[Saved entries]
———

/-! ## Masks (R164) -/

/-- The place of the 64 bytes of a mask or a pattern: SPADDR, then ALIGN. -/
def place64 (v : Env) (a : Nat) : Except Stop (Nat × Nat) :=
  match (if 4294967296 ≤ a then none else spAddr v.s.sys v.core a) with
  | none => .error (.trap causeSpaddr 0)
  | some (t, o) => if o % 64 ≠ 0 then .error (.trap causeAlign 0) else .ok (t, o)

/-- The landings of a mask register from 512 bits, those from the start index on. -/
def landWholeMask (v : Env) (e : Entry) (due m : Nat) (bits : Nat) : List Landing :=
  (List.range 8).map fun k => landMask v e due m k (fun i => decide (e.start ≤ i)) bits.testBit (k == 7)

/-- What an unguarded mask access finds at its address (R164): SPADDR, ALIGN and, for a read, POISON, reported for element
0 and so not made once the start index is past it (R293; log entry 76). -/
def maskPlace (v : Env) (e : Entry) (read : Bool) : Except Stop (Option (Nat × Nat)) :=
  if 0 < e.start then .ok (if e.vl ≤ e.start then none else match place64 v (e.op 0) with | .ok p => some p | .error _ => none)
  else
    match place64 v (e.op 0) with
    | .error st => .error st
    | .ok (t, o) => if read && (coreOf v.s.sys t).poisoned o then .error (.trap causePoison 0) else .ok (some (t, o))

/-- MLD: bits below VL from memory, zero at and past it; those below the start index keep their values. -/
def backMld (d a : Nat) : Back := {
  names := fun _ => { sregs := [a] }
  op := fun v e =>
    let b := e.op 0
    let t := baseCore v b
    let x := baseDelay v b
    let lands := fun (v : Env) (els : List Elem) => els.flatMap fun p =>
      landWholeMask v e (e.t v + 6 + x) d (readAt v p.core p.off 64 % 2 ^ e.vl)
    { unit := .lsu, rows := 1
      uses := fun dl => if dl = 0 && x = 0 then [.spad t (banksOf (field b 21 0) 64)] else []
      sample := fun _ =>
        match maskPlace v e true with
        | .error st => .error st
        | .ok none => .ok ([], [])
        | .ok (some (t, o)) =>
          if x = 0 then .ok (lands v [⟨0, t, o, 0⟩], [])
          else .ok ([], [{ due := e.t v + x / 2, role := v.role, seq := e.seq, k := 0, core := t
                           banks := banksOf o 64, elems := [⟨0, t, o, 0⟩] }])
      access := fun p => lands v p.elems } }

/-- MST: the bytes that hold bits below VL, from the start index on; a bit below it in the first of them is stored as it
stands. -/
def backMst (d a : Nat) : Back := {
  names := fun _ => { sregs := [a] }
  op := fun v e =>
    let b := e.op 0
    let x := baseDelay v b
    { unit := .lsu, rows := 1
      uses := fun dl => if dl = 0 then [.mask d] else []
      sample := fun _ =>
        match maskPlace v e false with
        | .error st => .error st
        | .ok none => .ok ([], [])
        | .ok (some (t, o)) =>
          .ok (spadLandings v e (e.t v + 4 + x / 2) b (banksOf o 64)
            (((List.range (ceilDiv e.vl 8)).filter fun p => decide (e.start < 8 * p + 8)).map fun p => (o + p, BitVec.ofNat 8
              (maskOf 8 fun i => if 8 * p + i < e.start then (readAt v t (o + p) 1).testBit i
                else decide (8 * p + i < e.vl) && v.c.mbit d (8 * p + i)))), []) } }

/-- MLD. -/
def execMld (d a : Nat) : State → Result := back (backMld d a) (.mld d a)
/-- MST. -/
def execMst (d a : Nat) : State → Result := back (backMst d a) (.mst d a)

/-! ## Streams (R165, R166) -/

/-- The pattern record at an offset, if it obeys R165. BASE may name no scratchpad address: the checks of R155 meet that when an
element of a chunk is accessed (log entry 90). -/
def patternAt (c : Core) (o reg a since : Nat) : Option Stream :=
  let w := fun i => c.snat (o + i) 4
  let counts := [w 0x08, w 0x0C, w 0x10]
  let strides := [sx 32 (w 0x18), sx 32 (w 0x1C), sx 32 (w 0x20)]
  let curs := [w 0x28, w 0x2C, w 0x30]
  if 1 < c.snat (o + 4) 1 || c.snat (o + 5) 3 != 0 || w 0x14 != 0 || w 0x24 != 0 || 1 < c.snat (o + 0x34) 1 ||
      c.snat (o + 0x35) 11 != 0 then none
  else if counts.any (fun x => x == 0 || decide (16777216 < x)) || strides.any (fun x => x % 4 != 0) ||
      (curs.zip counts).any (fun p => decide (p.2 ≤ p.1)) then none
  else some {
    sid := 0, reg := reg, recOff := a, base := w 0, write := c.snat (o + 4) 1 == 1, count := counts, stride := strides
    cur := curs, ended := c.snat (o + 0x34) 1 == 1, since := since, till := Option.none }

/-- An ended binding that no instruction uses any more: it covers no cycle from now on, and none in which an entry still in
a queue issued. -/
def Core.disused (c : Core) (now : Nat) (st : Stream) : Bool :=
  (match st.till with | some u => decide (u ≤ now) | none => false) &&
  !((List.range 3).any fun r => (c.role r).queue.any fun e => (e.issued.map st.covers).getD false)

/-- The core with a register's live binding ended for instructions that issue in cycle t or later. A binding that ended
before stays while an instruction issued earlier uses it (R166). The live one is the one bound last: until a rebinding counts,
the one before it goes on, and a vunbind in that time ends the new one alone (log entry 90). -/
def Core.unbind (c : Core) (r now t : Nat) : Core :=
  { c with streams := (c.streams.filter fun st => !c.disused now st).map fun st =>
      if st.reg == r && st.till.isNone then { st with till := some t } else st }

———

▸ **Work to complete**: Lines above with "index" in them are the ones to copy.

▸ **Answer to the problem**:
/-- The landings of a mask register from 512 bits, those from the start index on. -/
0 and so not made once the start index is past it (R293; log entry 76). -/
/-- MLD: bits below VL from memory, zero at and past it; those below the start index keep their values. -/
/-- MST: the bytes that hold bits below VL, from the start index on; a bit below it in the first of them is stored as it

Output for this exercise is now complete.